Each KEA3 candidate library was evaluated to see how well it recovers the ‘true’ kinase(s) in the query protein set from the benchmark datasets. ROC and PR curves were constructed from the scaled ranks of the ‘true’ kinases associated with the query set, composing the positive class, with the scaled rankings of the kinases not associated with the query composing the negative class (Figure 3). The STRING library performed the best for the KinCREEDSupdn and DrugL1000updn benchmarking datasets, but interestingly, its performance falls for the PTMsigDB.drug dataset. In general, the PPI libraries performed better than the KSI libraries. HIPPIE, prePPI, and mentha were the best-performing PPI libraries for KinCREEDSupdn; HIPPIE, mentha, and String.bind were the best performing PPI libraries for the DrugL1000updn dataset; and HIPPIE, mentha, and Cheng.PPI were the overall best performers for the PTMsigDB.drug dataset. The KSI libraries’ performance improved in the PTMsigDB.drug benchmarking dataset compared to the other two benchmarking datasets. This may be because the PTMsigDB.drug dataset is derived from a readout type that directly measures kinase activity. The top performing KSI libraries in this benchmark were Cheng.KSIN, PhosphoSitePlus, and PTMsigDB.
Benchmarking the integrative methods
To construct the final KEA3 library set, we selected the 11 libraries with a ROC AUC and mean PR AUC in the top 50% of all libraries for at least two of the three benchmarks. Using the 11 libraries that passed this threshold, we assessed the predictive performance of two integration methods, MeanRank and TopRank, as previously described (23) for the three benchmarking datasets (Figures 4 and 5).

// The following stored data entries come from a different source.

-- ==== Sys2Proof/Decode.lean ====
section
/-! DEFINITION. The words of spec/opcode_table.json. No row of the table gives bits (each row's `fields` is empty and
none has `fixed`), so no word spells a command. -/

namespace Sys2Proof

/-- The command that a word of the table spells: none, since no row of the table has bits. -/
def decodeTableWord (_nbits _w : Nat) : Option Instr :=
  none

end Sys2Proof
end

MeanRank was the top-performing method for the KinCREEDSupdn dataset and was second-best to STRING for the DrugL1000updn dataset. MeanRank was also second to HIPPIE for the PTMsigDB.drug dataset. The TopRank integration method performed third, third and fifth for the KinCREEDSupdn, DrugL1000updn and PTMsigDB.drug datasets. While MeanRank was not the best performer in all three benchmarking datasets, it was the most consistent, as it is the only method to always be among the top two performers.

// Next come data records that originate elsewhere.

-- ==== Sys2Proof/Machine/Reports.lean ====
section
/-! DEFINITION. The requests that read and change nothing: IDENTIFY (R171), QUERY (R172, R173), PEEK (R174 with R22, R73, R91,
R138, R160), and UNKNOWN_KIND (R167). -/

namespace Sys2Proof.Machine

/-! ### Identify (R171) -/

/-- Identify (R171): vendor, part, revision, capacity, store status. -/
def identifyAct (f : ControlFrame) (s : State) : State × Answer :=
  if f.unit ≠ deviceUnit then (s, Answer.plain .unit)
  else if f.payload ≠ [] then (s, Answer.length f)
  else (s, Answer.ok [0x0B, 0x5A, 0x00, 0x16, 0x01, byteOf Config.capacity, StoreStatus.code s.storeStatus])

/-! ### Query (R172, R173) -/

/-- An optional value in two bytes, 0 when absent (R172). -/
def optionalBytes (v : Option Int) : List Byte :=
  beBytes 2 (v.getD 0)

/-- The flags byte of the service record (R172). -/
def presentFlags (sv : Service) : Byte :=
  byteOf ((if sv.meas.momentary.isSome then 1 else 0) + (if sv.meas.shortTerm.isSome then 2 else 0)
    + (if sv.integ.integrated.isSome then 4 else 0) + (if sv.pendingProfile.isSome then 8 else 0))

/-- The service record in the layout of R172. The deviation flag is not in it, as R84 says, though R46 names the flag among what
stays readable there (log 32). -/
def serviceRecord (sv : Service) (usableA usableB : Bool) : List Byte :=
  [ Lifecycle.code sv.lifecycle, resumeCode sv.resume, (sv.layout.map Layout.code).getD 0,
    SelectionMode.code sv.feeds.mode, Feed.code sv.feeds.inUse, byteOf (sv.mainRank usableA).code,
    byteOf (sv.reserveRank usableB).code, presentFlags sv ]
    ++ optionalBytes sv.meas.momentary ++ optionalBytes sv.meas.shortTerm ++ optionalBytes sv.integ.integrated
    ++ beBytes 2 sv.gain.g ++ beBytes 2 sv.lim.reduction ++ beBytes 2 sv.lim.lastClips ++ beBytes 2 sv.lim.totalClips
    ++ beBytes 4 sv.integ.sinceMark ++ beBytes 4 sv.integ.total ++ [byteOf sv.cost]

/-- The port record (R173). -/
def portRecord (r : Receiver) : List Byte :=
  [SyncState.code r.sync, flagCode r.centred, byteOf r.store.length]
    ++ beBytes 2 r.erroredRun ++ beBytes 2 r.cleanRun ++ beBytes 2 r.errorsLast ++ beBytes 2 r.slips
    ++ beBytes 2 r.errorLimit

/-- The device record (R173), with the PROTECT level as it stands when served. -/
def deviceRecord (s : State) : List Byte :=
  [ClockSource.code s.clock.source] ++ beBytes 4 s.subblock.toNat
    ++ [ byteOf s.committed, byteOf s.unitsFree, StoreStatus.code s.storeStatus, PinLevel.code s.pins.protect,
         flagCode s.control.storeJob.isSome, byteOf s.notices.entries.length, ResetCause.code s.resetCause ]

/-- The record of the addressed unit, if it has one (R172, R173). -/
def recordOf (unit : Byte) (s : State) : Option (List Byte) :=
  match serviceOf unit, portOf unit with
  | some n, _ => some (serviceRecord (s.service n) s.portA.usable s.portB.usable)
  | none, some p => some (portRecord (s.receiver p))
  | none, none => if unit = deviceUnit then some (deviceRecord s) else none

/-- Query (R172). -/
def queryAct (f : ControlFrame) (s : State) : State × Answer :=
  match recordOf f.unit s with
  | none => (s, Answer.plain .unit)
  | some record => if f.payload ≠ [] then (s, Answer.length f) else (s, Answer.ok record)

/-! ### Peek (R174) -/

/-- A slot table page (R22). -/
def tablePage (t : SlotTable) : List Byte :=
  t.toList.flatMap fun o =>
    match o with
    | some o => [byteOf o.service.val, byteOf o.channel.val]
    | none => [0xFF, 0xFF]

/-- Page 0 of a service, the history ring (R73). -/
def ringPage (m : Measurement) : List Byte :=
  if m.ring = [] then [0]
  else byteOf m.ring.length :: beBytes 4 (m.lastAppend.getD 0).toNat ++ m.ring.flatMap fun q => beBytes 2 (conv q)

/-- Pages 1 to 16 of a service, the gating histogram (R91). -/
def histogramPage (i : Integration) (page : Nat) : List Byte :=
  beBytes 2 (50 * (page - 1) : Nat) ++ beBytes 4 i.total
    ++ ((i.bins.toList.drop (50 * (page - 1))).take 50).flatMap fun n => beBytes 4 n

/-- Stage codes of a queue entry (R138). -/
def SegmentStage.code : SegmentStage → Byte
  | .filling => 0
  | .complete => 1
  | .waiting => 2
  | .output => 3

/-- Page 17 of a service, the look-ahead queue (R138). -/
def queuePage (l : Limiter) : List Byte :=
  byteOf l.queue.length :: beBytes 3 l.lastGain
    ++ l.queue.flatMap fun seg =>
      SegmentStage.code seg.stage :: beBytes 4 (seg.peak.getD 0 : Nat) ++ beBytes 3 (seg.required.getD 0)

/-- Page 18 of a service, the feed units (R160). -/
def feedPage (sv : Service) (usableA usableB : Bool) : List Byte :=
  let main :=
    match sv.feeds.mainMonitor with
    | some m =>
      byteOf (sv.mainRank usableA).code :: beBytes 2 m.monitor.level ++ beBytes 2 m.monitor.silentRun
        ++ beBytes 2 m.goodRun
    | none => []
  let reserve :=
    match sv.feeds.reserveMonitor with
    | some m => byteOf (sv.reserveRank usableB).code :: beBytes 2 m.level ++ beBytes 2 m.silentRun
    | none => []
  [ SelectionMode.code sv.feeds.mode, Feed.code sv.feeds.inUse,
    byteOf ((if sv.feeds.mainMonitor.isSome then 1 else 0) + (if sv.feeds.reserveMonitor.isSome then 1 else 0)) ]
    ++ main ++ reserve

/-- A page of a service (R174). -/
def servicePage (sv : Service) (usableA usableB : Bool) (page : Nat) : Option (List Byte) :=
  if page = 0 then some (ringPage sv.meas)
  else if page ≤ 16 then some (histogramPage sv.integ page)
  else if page = 17 then some (queuePage sv.lim)
  else if page = 18 then some (feedPage sv usableA usableB)
  else none

/-- The page of the addressed unit: `none` for a unit without pages, `some none` for a page it does not have (R174). -/
def pageOf (unit : Byte) (s : State) (page : Nat) : Option (Option (List Byte)) :=
  match serviceOf unit, tableOf unit with
  | some n, _ => some (servicePage (s.service n) s.portA.usable s.portB.usable page)
  | none, some t => some (if page = 0 then some (tablePage (s.table t)) else none)
  | none, none => none

/-- Peek (R174). -/
def peekAct (f : ControlFrame) (s : State) : State × Answer :=
  match f.payload with
  | [page] =>
    match pageOf f.unit s page.toNat with
    | none => (s, Answer.plain .unit)
    | some none => (s, { status := .range, detail := [page] })
    | some (some bytes) => (s, Answer.ok bytes)
  | _ => if pageOf f.unit s 0 = none then (s, Answer.plain .unit) else (s, Answer.length f)

/-! ### Unknown kinds (R167) -/

/-- UNKNOWN_KIND (R167): the oldest request is refused with UNKNOWN when its KIND is not in the catalogue. -/
def unknownKind (s : State) : State :=
  match s.servable (fun k => !catalogue.contains k) with
  | none => s
  | some f => (s.dequeued.appendReply (replyTo f .unknown []) .ordinary).kick

/-- IDENTIFY (R171). -/
def identifyRequest (s : State) : State :=
  serve 0x01 identifyAct s

/-- QUERY (R172). -/
def queryRequest (protect : PinLevel) (s : State) : State :=
  serve 0x02 (fun f s1 => queryAct f (s1.sampleProtect protect)) s

/-- PEEK (R174). -/
def peekRequest (s : State) : State :=
  serve 0x03 peekAct s

def execUnknownKind (s : State) : Host.Outcome State Fault Refusal :=
  .next (unknownKind s)

def execIdentify (s : State) : Host.Outcome State Fault Refusal :=
  .next (identifyRequest s)

def execQuery (protect : PinLevel) (s : State) : Host.Outcome State Fault Refusal :=
  .next (queryRequest protect s)

def execPeek (s : State) : Host.Outcome State Fault Refusal :=
  .next (peekRequest s)

end Sys2Proof.Machine
end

Using the KEA3 web application
When users first navigate to the KEA3 homepage (https://maayanlab.cloud/kea3/), they are presented with an input form. To begin an analysis session, users would need to paste a list of proteins encoded as human or mouse gene symbols. Alternatively, users may also upload an existing text file containing the protein names, with one entry per line. KEA3 currently supports HGNC-approved gene symbols, and the webserver application will automatically tell users if there are any invalid or duplicate symbols in their input. Once the input has been submitted, the user may scroll down to view the kinase enrichment results. The ‘Integrated results’ tab is displayed by default, and shows the bar charts, tables, subnetwork and clustergrammer visualizations for the MeanRank and TopRank methods. These integrated results are shown on the first tab because they account for the results across all libraries, are less redundant, and performed well across the KEA3 benchmarks. Individual library results can be accessed using the other tabs.

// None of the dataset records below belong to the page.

@[simp] theorem Service.lifecycleStage_gain (sv : Service) (l : Lifecycle) (b : Bool) (d : FeedDecision) : (sv.lifecycleStage l b d).gain = sv.gain := by
  unfold Service.lifecycleStage; dsimp only; split <;> simp

/-! ### Start -/

@[simp] theorem Service.started_layout (sv : Service) (b : Bool) : (sv.started b).layout = sv.layout := rfl

@[simp] theorem Service.started_map (sv : Service) (b : Bool) : (sv.started b).map = sv.map := rfl

@[simp] theorem Service.started_reserveMapped (sv : Service) (b : Bool) : (sv.started b).reserveMapped = sv.reserveMapped := rfl

@[simp] theorem Service.started_profile (sv : Service) (b : Bool) : (sv.started b).profile = sv.profile := rfl

@[simp] theorem Service.started_pendingProfile (sv : Service) (b : Bool) : (sv.started b).pendingProfile = sv.pendingProfile := rfl

@[simp] theorem Service.started_cost (sv : Service) (b : Bool) : (sv.started b).cost = sv.cost := rfl

/-! ### Reset with KEEP -/

@[simp] theorem Service.afterReset_layout (sv : Service) : (sv.afterReset).layout = sv.layout := rfl

@[simp] theorem Service.afterReset_map (sv : Service) : (sv.afterReset).map = sv.map := rfl

@[simp] theorem Service.afterReset_reserveMapped (sv : Service) : (sv.afterReset).reserveMapped = sv.reserveMapped := rfl

@[simp] theorem Service.afterReset_profile (sv : Service) : (sv.afterReset).profile = sv.profile := rfl

@[simp] theorem Service.afterReset_cost (sv : Service) : (sv.afterReset).cost = sv.cost := rfl

/-! ### Map -/

@[simp] theorem Service.mapped_resume (sv : Service) (l : Layout) (chs : List ChannelMap) : (sv.mapped l chs).resume = sv.resume := rfl

@[simp] theorem Service.mapped_entryMarker (sv : Service) (l : Layout) (chs : List ChannelMap) : (sv.mapped l chs).entryMarker = sv.entryMarker := rfl

@[simp] theorem Service.mapped_haltPhase (sv : Service) (l : Layout) (chs : List ChannelMap) : (sv.mapped l chs).haltPhase = sv.haltPhase := rfl

@[simp] theorem Service.mapped_profile (sv : Service) (l : Layout) (chs : List ChannelMap) : (sv.mapped l chs).profile = sv.profile := rfl

@[simp] theorem Service.mapped_pendingProfile (sv : Service) (l : Layout) (chs : List ChannelMap) : (sv.mapped l chs).pendingProfile = sv.pendingProfile := rfl

@[simp] theorem Service.mapped_gain (sv : Service) (l : Layout) (chs : List ChannelMap) : (sv.mapped l chs).gain = sv.gain := rfl

/-! ### Unmap -/

@[simp] theorem Service.unmapped_resume (sv : Service) : (sv.unmapped).resume = sv.resume := rfl

@[simp] theorem Service.unmapped_entryMarker (sv : Service) : (sv.unmapped).entryMarker = sv.entryMarker := rfl

@[simp] theorem Service.unmapped_haltPhase (sv : Service) : (sv.unmapped).haltPhase = sv.haltPhase := rfl

@[simp] theorem Service.unmapped_profile (sv : Service) : (sv.unmapped).profile = sv.profile := rfl

@[simp] theorem Service.unmapped_pendingProfile (sv : Service) : (sv.unmapped).pendingProfile = sv.pendingProfile := rfl

@[simp] theorem Service.unmapped_integ (sv : Service) : (sv.unmapped).integ = sv.integ := rfl

@[simp] theorem Service.unmapped_gain (sv : Service) : (sv.unmapped).gain = sv.gain := rfl

/-! ### Mark -/

@[simp] theorem Service.marked_lifecycle (sv : Service) (b : Bool) : (sv.marked b).lifecycle = sv.lifecycle := rfl

@[simp] theorem Service.marked_resume (sv : Service) (b : Bool) : (sv.marked b).resume = sv.resume := rfl

@[simp] theorem Service.marked_entryMarker (sv : Service) (b : Bool) : (sv.marked b).entryMarker = sv.entryMarker := rfl

@[simp] theorem Service.marked_haltPhase (sv : Service) (b : Bool) : (sv.marked b).haltPhase = sv.haltPhase := rfl

@[simp] theorem Service.marked_layout (sv : Service) (b : Bool) : (sv.marked b).layout = sv.layout := rfl

@[simp] theorem Service.marked_map (sv : Service) (b : Bool) : (sv.marked b).map = sv.map := rfl

@[simp] theorem Service.marked_reserveMapped (sv : Service) (b : Bool) : (sv.marked b).reserveMapped = sv.reserveMapped := rfl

The ‘Tables’ tab displays the kinase rankings for each of the KEA3 libraries, as determined by the Fisher's Exact Test P-value. Top-ranked kinases in all tables are those which have putative substrates that overlap the most with the input set. Users may sort tables by any of the columns simply by clicking on the column header or search for specific kinases using the search box above each table. Full results from each table may also be downloaded as a tab-separated (.tsv) file.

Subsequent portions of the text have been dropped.